--- Prompt ---
Below are the records; give again exactly the line with "TABLES message. -/", the line with "extents := t.extents.foldl", and each line that lies between them, and nothing besides.

··········

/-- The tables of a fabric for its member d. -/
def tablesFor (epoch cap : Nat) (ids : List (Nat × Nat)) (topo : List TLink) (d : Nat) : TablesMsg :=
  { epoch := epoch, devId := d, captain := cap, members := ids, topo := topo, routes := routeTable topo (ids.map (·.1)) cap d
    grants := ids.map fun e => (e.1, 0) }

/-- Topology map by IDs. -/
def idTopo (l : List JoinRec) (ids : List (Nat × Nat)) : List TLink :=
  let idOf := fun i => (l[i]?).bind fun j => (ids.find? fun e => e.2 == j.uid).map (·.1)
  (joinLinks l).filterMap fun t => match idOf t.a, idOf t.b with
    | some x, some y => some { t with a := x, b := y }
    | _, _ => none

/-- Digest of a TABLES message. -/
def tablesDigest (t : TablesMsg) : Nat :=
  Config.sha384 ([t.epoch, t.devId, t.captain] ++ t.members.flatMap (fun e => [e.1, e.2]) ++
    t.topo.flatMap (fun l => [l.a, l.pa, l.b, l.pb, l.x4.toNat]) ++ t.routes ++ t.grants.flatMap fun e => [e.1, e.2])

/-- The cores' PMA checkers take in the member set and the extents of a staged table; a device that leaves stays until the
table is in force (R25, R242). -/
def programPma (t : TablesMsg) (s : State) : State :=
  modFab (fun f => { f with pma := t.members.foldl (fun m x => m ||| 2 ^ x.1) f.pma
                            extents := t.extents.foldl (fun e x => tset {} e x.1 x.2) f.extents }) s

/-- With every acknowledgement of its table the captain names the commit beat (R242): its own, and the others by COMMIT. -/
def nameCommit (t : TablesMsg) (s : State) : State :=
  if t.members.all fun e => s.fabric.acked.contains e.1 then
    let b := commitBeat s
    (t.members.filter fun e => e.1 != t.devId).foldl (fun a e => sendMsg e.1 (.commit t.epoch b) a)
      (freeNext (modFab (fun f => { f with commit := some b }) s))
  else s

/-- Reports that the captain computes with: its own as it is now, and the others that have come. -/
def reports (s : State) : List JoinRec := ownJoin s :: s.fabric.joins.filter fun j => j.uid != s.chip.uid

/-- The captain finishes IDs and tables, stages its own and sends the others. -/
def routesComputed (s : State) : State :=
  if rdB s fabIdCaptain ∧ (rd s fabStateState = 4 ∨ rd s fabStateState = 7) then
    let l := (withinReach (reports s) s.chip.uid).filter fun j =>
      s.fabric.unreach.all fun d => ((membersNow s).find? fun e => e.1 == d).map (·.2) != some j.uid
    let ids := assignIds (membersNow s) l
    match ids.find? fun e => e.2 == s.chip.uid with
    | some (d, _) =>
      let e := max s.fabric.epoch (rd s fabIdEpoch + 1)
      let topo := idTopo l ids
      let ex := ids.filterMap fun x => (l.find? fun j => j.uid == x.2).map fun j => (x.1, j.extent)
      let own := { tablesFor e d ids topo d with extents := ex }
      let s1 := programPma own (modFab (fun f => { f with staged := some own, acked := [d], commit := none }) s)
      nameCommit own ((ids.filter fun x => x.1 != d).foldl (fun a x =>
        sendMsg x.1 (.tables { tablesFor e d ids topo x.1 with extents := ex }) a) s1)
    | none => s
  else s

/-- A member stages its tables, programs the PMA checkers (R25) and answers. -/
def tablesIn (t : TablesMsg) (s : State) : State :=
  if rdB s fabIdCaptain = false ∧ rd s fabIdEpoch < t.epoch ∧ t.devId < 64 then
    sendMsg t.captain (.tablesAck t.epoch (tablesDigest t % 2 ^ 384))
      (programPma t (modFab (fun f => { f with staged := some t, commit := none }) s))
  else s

··········

--- Result below ---
/-- Digest of a TABLES message. -/
def tablesDigest (t : TablesMsg) : Nat :=
  Config.sha384 ([t.epoch, t.devId, t.captain] ++ t.members.flatMap (fun e => [e.1, e.2]) ++
    t.topo.flatMap (fun l => [l.a, l.pa, l.b, l.pb, l.x4.toNat]) ++ t.routes ++ t.grants.flatMap fun e => [e.1, e.2])

/-- The cores' PMA checkers take in the member set and the extents of a staged table; a device that leaves stays until the
table is in force (R25, R242). -/
def programPma (t : TablesMsg) (s : State) : State :=
  modFab (fun f => { f with pma := t.members.foldl (fun m x => m ||| 2 ^ x.1) f.pma
                            extents := t.extents.foldl (fun e x => tset {} e x.1 x.2) f.extents }) s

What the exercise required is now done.